I passed him my catalog-in-progress. He flipped haphazardly through the pages until he found a clean one.

 

“I’ll need a pencil as well.” He was impatient to begin. “Get me a ruler from the workshop, would you?”

 

I obliged him in this, too, wondering what information he might glean. What I saw as a token from one woman to another, he perceived as an artifact that might reveal a sliver of humankind’s very nature.

 

While I looked on, Oskar measured, weighed, described, and traced; he noted that one edge had some dirt clinging to it and another appeared worn.

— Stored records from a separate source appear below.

/-- BUILDING_START and the end of a DONE, when what they wait for has ended (R177). -/
def State.tableStep (m : State) (n t : Nat) : State :=
  let mine (x : TDesc) : Bool := decide (x.q.stn = n ∧ x.slot = t ∧ x.kind ≠ 4)
  let m1 := if m.tblState n t = 1 ∧ !m.anyRun (fun x => mine x && decide (x.bound = some (!m.tblCur n t))) then
      m.setFld (Reg.tng_STATE 0 n t) 2
    else m
  match m1.tdones.find? (fun e => decide (e.1 = 16 * n + t)) with
  | none => m1
  | some e =>
    if m1.anyRun (fun x => mine x && x.bg && decide (x.seq < e.2)) then m1
    else
      let m2 := ({ m1 with tdones := m1.tdones.filter (fun x => decide (x.1 ≠ 16 * n + t)) }).setFld (Reg.tng_STATE 0 n t) 3
      let c := m2.fld (Reg.tng_ECTR 0 n t)
      let m3 := if c < m2.ctrNum n then m2.ctrOp (m2.ctrBase n + c) ((m2.tblEpoch n t + 1 : Nat) : Int) 0x34
        else m2.access 0x24 0x34 (some n) 2 (0xF00_0000_0000 + (Reg.tng_ECTR 0 n t).off)
      if (m3.launch n).isNone then m3.epochSwap n t else m3

/-- A table command that its state does not take (R177). -/
def State.tableDrop (m : State) (master n t : Nat) : State :=
  m.access 0x24 master (some n) 1 (0xF00_0000_0000 + (Reg.tng_BUILD 0 n t).off)

/-- BUILD, DONE, SWAP and ABANDON (R177). -/
def State.tableCmd (m : State) (master n t op : Nat) : State :=
  let st := m.tblState n t
  match op with
  | 0 => if st = 0 then (m.setFld (Reg.tng_STATE 0 n t) 1).tableStep n t else m.tableDrop master n t
  | 1 =>
    if st = 2 then ({ m with tdones := m.tdones ++ [(16 * n + t, m.nextId)] }).tableStep n t else m.tableDrop master n t
  | 2 =>
    let m1 := m.setFlag (Reg.tng_SWAP_PEND 0 n t) true
    if (m1.launch n).isNone then m1.epochSwap n t else m1
  | _ =>
    if st = 0 then m.tableDrop master n t
    else ({ m with tdones := m.tdones.filter (fun x => decide (x.1 ≠ 16 * n + t)) }).setFld (Reg.tng_STATE 0 n t) 0

/-! ## Acceptance -/

/-- Replace an accepted descriptor. -/
def Tongs.upd (t : Tongs) (x : TDesc) : Tongs := { t with run := t.run.map (fun y => if y.seq = x.seq then x else y) }

/-- Bind a descriptor that is off the queue: it runs, parks with a watch for ECTR, or ends (R176, R178). -/
def State.bindDesc (m : State) (d : Nat) (x : TDesc) : State :=
  let f := tngF x.d
  let n := x.q.stn
  let t := m.tong d
  let put (m : State) (y : TDesc) : State := m.setTong d { t with run := t.run ++ [y] }
  match m.bindOf n f with
  | .to b => put m { x with bound := some b }
  | .fail c => put m { x with code := c }
  | _ =>
    let c := m.fld (Reg.tng_ECTR 0 n f.table)
    match m.freeWatch n with
    | none => put m { x with code := 8 }
    | some w =>
      if m.ctrNum n ≤ c then put m { x with code := 8 }
      else (m.setTong d { t with parked := t.parked ++ [x] }).addWatch w ⟨n, m.ctrBase n + c, 0, f.epoch, .tongs d x.seq, f.tmo⟩

/-- The first dispatched descriptor of kind k that the Tongs accepts now. -/
def State.acceptNext (m : State) (d k : Nat) : State :=
  let t := m.tong d
  let free (q : QDesc) : Bool :=
    let f := tngF (m.word q.addr 64)
    !m.memHeld q.stn q.addr 64 && (decide (m.check (some q.stn) q.addr 64 false ≠ .ok) || m.tngBad q.stn f || decide (f.kind = 4 ∨ m.bindOf q.stn f ≠ .waits))
  match t.queue.find? free with
  | none => m
  | some q =>
    if !m.tongFree d then m else
    let ok := decide (m.check (some q.stn) q.addr 64 false = .ok)
    let dsc := if ok then m.word q.addr 64 else 0
    let f := tngF dsc
    let bad := !ok || m.tngBad q.stn f
    if !bad ∧ f.kind ≠ k then m
    else
      let m1 := { m with nextId := m.nextId + 1 }
      let m2 := (if ok then m1.touch q.stn q.addr 64 false 0 else m1).setTong d { t with queue := t.queue.erase q }
      let x : TDesc := ⟨q, f.kind, f.bg, f.table, f.epoch, none, 0, .none, false, 0, m.nextId, dsc⟩
      if bad then m2.setTong d { m2.tong d with run := (m2.tong d).run ++ [{ x with code := if ok then 2 else 3 }] }
      else if f.kind = 4 then m2.setTong d { m2.tong d with run := (m2.tong d).run ++ [x] }
      else m2.bindDesc d x

/-- The kind's row: the oldest accepted descriptor that has not run does, when it is of kind k; without one, the next
descriptor is accepted first. -/
def State.tongRun (m : State) (d k : Nat) (go : State → TDesc → TngF → State) : State :=
  if m.safe ∨ (0x24 + d) ∈ m.engResets then m
  else
    let open_ (m : State) : Option TDesc := (m.tong d).run.find? (fun x => decide (x.code = 0))
    let m1 := if (open_ m).isSome then m else m.acceptNext d k
    match open_ m1 with
    | some x => if x.kind = k then go m1 x (tngF x.d) else m1
    | none => m1

/-- Lookups issued, and the descriptor's outcome. -/
def State.tongEnd (m : State) (d : Nat) (x : TDesc) (code : Nat) (fl : Flags) (psn : Bool) (lookups : Nat) : State :=
  let m1 := m.bump (Reg.tng_LOOKUPS d) lookups
  let m2 := if x.bg then m1.bump (Reg.tng_BG_LOOKUPS d) lookups else m1
  m2.setTong d ((m2.tong d).upd { x with code := code, flags := fl, psn := psn, done := lookups })

/-- Run a descriptor with its fixed ranges: RANGE when one is not the station's, else once every range read has arrived and
no access holds, those to rows of the table among them. -/
def State.tongData (m : State) (d : Nat) (x : TDesc) (reads writes : List (Nat × Nat)) (held : Bool) (go : State → State) : State :=
  let rs := reads.filter (fun r => decide (r.2 ≠ 0))
  let ws := writes.filter (fun r => decide (r.2 ≠ 0))
  if !rs.all (fun r => m.gOk x.q.stn r.1 r.2 false) || !ws.all (fun r => m.gOk x.q.stn r.1 r.2 true) then
    m.tongEnd d x 3 .none false 0
  else if !m.ready x.seq rs then m.askAll x.seq x.q.stn (0x24 + d) rs
  else if m.anyHeld x.q.stn (rs ++ ws) || held then m
  else go (m.touchAll x.q.stn 0 rs)

/-! ## GATHER and SCATTER -/

/-- Index i and its poison. -/
def State.tngIdx (m : State) (x : TDesc) (f : TngF) (i : Nat) : Nat × Bool :=
  let w := if f.idx64 then 8 else 4
  let r := m.gbytes x.seq (f.idx + w * i) w
  (leNat r.1, r.2)

/-- Address of row r of the bound buffer. -/
def State.rowAt (m : State) (x : TDesc) (f : TngF) (r : Nat) : Nat :=
  m.tblBase x.q.stn f.table (x.bound.getD false) + r * m.tblRowb x.q.stn f.table

/-- Write bytes at a global address, with poison by range. -/
def State.putRaw (m : State) (i n page g : Nat) (bs : List Byte) (p : Nat → Nat → Bool) : State :=
  if gNode g = m.nodeId then m.store n (gLocal g) bs p 0 else m.gsend i n page g bs p

/-- Rows of the table that a gather or scatter meets. -/
def State.idxRows (m : State) (x : TDesc) (f : TngF) : List Nat :=
  (((List.range f.n).map (m.tngIdx x f)).map Prod.fst).filter (fun r => decide (r < m.tblRows x.q.stn f.table))

/-- Some row of the list is outside the station's own. -/
def State.rowsBad (m : State) (x : TDesc) (f : TngF) (rows : List Nat) (write : Bool) : Bool :=
  rows.any (fun r => !m.gOk x.q.stn (m.nodeId * 2 ^ 44 + m.rowAt x f r) (m.tblRowb x.q.stn f.table) write)

/-- Some access to a row of the list holds. -/
def State.rowsHeld (m : State) (x : TDesc) (f : TngF) (rows : List Nat) : Bool :=
  rows.any (fun r => m.memHeld x.q.stn (m.rowAt x f r) (m.tblRowb x.q.stn f.table))

/-- GATHER (R172). -/
def State.gather (m : State) (d : Nat) : State :=
  m.tongRun d 0 fun m x f =>
    let n := x.q.stn
    let rowb := m.tblRowb n f.table
    let nrows := m.tblRows n f.table
    let iw := if f.idx64 then 8 else 4
    m.tongData d x [(f.idx, iw * f.n)] [(f.val, rowb * f.n)] (m.rowsHeld x f (m.idxRows x f)) fun m =>
      let ids := (List.range f.n).map (m.tngIdx x f)
      if m.rowsBad x f (m.idxRows x f) false then m.tongEnd d x 3 .none false 0
      else
        let m1 := ids.foldl (fun m e => if e.1 < nrows then m.touch n (m.rowAt x f e.1) rowb false 0 else m) m
        let rows := ids.map (fun e =>
          if e.1 < nrows then (m1.seen (m1.rowAt x f e.1) rowb, e.2 || m1.psnIn (m1.rowAt x f e.1) rowb)
          else (List.replicate rowb (0 : Byte), true))
        let p (k l : Nat) : Bool := (((rows.map Prod.snd).drop (k / max 1 rowb)).take ((k + l - 1) / max 1 rowb + 1 - k / max 1 rowb)).any id
        let m2 := m1.putRaw x.seq n (0x24 + d) f.val (rows.flatMap Prod.fst) p
        let out := ids.any (fun e => decide (nrows ≤ e.1))
        m2.tongEnd d x (if out then 5 else 1) .none (rows.any Prod.snd) (f.n * ((rowb + 31) / 32))

/-- One addition of R173: the sum's bits, none where the spec gives no result (a NaN under FX64, and EFMT BF16 or FP16). -/
def scatterAdd (efmt fxsh old v : Nat) : Option (Nat × Flags) :=
  match efmt with
  | 0 => some (Arith.f32.add old v)
  | 1 => some (Arith.f64.add old v)
  | 2 => some (keepInt 32 true (signedOf old 32 + signedOf v 32))
  | 3 => some (keepInt 64 true (signedOf old 64 + signedOf v 64))
  | 4 =>
    let lim (neg : Bool) : Nat × Flags := (keepInt 64 true (if neg then -(2 ^ 64 : Int) else 2 ^ 64))
    match Fmt.fp64.decode v with
    | .nan => none
    | .inf s =>
      let a := lim s
      let r := keepInt 64 true (signedOf old 64 + signedOf a.1 64)
      some (r.1, r.2.or a.2)
    | .fin s mm e =>
      let a := keepInt 64 true (Num.toIntR .ne s mm (e + fxsh))
      let r := keepInt 64 true (signedOf old 64 + signedOf a.1 64)
      some (r.1, r.2.or a.2)
  | _ => none

/-- Add a row of contributions (bits and poison) into the table row at a local address. -/
def State.scatterRow (m : State) (n a efmt fxsh : Nat) (vs : List (Nat × Bool)) (ipsn : Bool) : State × Flags × Bool :=
  let w := efBytes efmt
  let len := w * vs.length
  let m0 := m.touch n a len false 0
  let r := vs.zipIdx.foldl (fun (acc : State × List Byte × List Bool × Flags) v =>
    let old := m.word (a + w * v.2) w
    let psn := v.1.2 || ipsn || m.psnIn (a + w * v.2) w
    match scatterAdd efmt fxsh old v.1.1 with
    | some s => (acc.1, acc.2.1 ++ leBytes s.1 w, acc.2.2.1 ++ [psn], acc.2.2.2.or s.2)
    | none =>
      let fw := acc.1.drawWord
      (fw.2, acc.2.1 ++ leBytes fw.1.toNat w, acc.2.2.1 ++ [psn], acc.2.2.2)) (m0, [], [], .none)
  let p (k l : Nat) : Bool := ((r.2.2.1.drop (k / w)).take ((k + l - 1) / w + 1 - k / w)).any id
  (r.1.store n a r.2.1 p 0, r.2.2.2, r.2.2.1.any id)

/-- SCATTER (R173). -/
def State.scatter (m : State) (d : Nat) : State :=
  m.tongRun d 1 fun m x f =>
    let n := x.q.stn
    let rowb := m.tblRowb n f.table
    let nrows := m.tblRows n f.table
    let w := efBytes f.efmt
    let k := rowb / w
    let iw := if f.idx64 then 8 else 4
    m.tongData d x [(f.idx, iw * f.n), (f.val, k * w * f.n)] [] (m.rowsHeld x f (m.idxRows x f)) fun m =>
      let ids := (List.range f.n).map (m.tngIdx x f)
      if m.rowsBad x f (m.idxRows x f) true then m.tongEnd d x 3 .none false 0
      else
        let r := ids.zipIdx.foldl (fun (acc : State × Flags × Bool) e =>
          if e.1.1 < nrows then
            let vs := (List.range k).map (fun j =>
              let b := acc.1.gbytes x.seq (f.val + w * (k * e.2 + j)) w
              (leNat b.1, b.2))
            let s := acc.1.scatterRow n (acc.1.rowAt x f e.1.1) f.efmt f.fxsh vs e.1.2
            (s.1, acc.2.1.or s.2.1, acc.2.2 || s.2.2)
          else acc) (m, .none, false)
        let out := ids.any (fun e => decide (nrows ≤ e.1))
        r.1.tongEnd d x (if out then 5 else 1) r.2.1 r.2.2 (f.n * ((rowb + 31) / 32))

/-! ## Hash encodings (R174) -/

/-- One coordinate clamped to [0, 1], as FP32 bits, and whether the clamp acted. free is the value a NaN clamps to, which
the spec does not give. -/
def clamp01 (p free : Nat) : Nat × Bool :=
  let one := 0x3F80_0000
  let v := Fmt.fp32.decode p
  match v with
  | .nan => (if Fmt.fp32.le 0 free && Fmt.fp32.le free one then free else 0, true)
  | _ =>
    if Num.lt v (.fin false 0 0) then (0, true)
    else if Num.lt (Fmt.fp32.decode one) v then (one, true)
    else (p, false)

/-- hash_index of R174. -/
def hashIndex (cx cy cz n log2t : Nat) : Nat :=
  let side := n + 1
  if side ^ 3 ≤ 2 ^ log2t then cx + side * (cy + side * cz)
  else
    let h := cx ^^^ ((cy * 0x9E37_79B1) % 2 ^ 32) ^^^ ((cz * 0x85EB_CA77) % 2 ^ 32)
    h % 2 ^ log2t

/-- Base and fraction of one coordinate at resolution n, with the flags of the roundings. -/
def cellOf (p n : Nat) : Nat × Nat × Flags :=
  let ar := Arith.f32
  let q := ar.mulNum (Fmt.fp32.decode p) (Num.ofInt n)
  let c : Nat := match Fmt.fp32.decode q.1 with
    | .fin s mm e => min (Num.toIntR .down s mm e).toNat (n - 1)
    | _ => 0
  let f := ar.addNum (Fmt.fp32.decode q.1) (Num.ofInt (-(c : Int)))
  (c, f.1, q.2.or f.2)

/-- One corner of a point: its weight, entry index, and the flags of the weight's roundings. -/
structure Corner where
  wt : Nat
  idx : Nat
  flags : Flags
  deriving DecidableEq, Repr

/-- The eight corners of a point (three FP32 coordinates) at resolution n. -/
def corners (pt : List Nat) (n log2t : Nat) : List Corner :=
  let ar := Arith.f32
  let cf := pt.map (fun p => cellOf p n)
  let g (i : Nat) : Nat × Nat × Flags := cf.getD i (0, 0, .none)
  let wt (i k : Nat) : Nat × Flags := if k.testBit i then ((g i).2.1, .none) else ar.sub 0x3F80_0000 (g i).2.1
  let at_ (i k : Nat) : Nat := (g i).1 + b2n (k.testBit i)
  (List.range 8).map (fun k =>
    let xy := ar.mul (wt 0 k).1 (wt 1 k).1
    let xyz := ar.mul xy.1 (wt 2 k).1
    let fl := (List.range 3).foldl (fun (a : Flags) i => (a.or (g i).2.2).or (wt i k).2) (xy.2.or xyz.2)
    ⟨xyz.1, hashIndex (at_ 0 k) (at_ 1 k) (at_ 2 k) n log2t, fl⟩)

In the end, however, his rendition of the thing on paper didn’t much resemble the actual object.

 

“Here,” I said. “Let me draw it.” I couldn’t capture the iridescence of the abalone, but my sketch recorded the correct shape and size and the relative roughness and smoothness of the surfaces. In other words, I drew a convincing picture of a shell on a string.

 

“Do we know anything more?” I asked, returning to the bedroom sometime later with the dinner I’d reheated. He’d apparently finished his examination, and the pendant hung from one of the knobs at the head of the bed.

 

“I suppose not.” He shrugged. “It’s just one piece, completely out of context. We need a much fuller picture if we’re going to make anything of it.”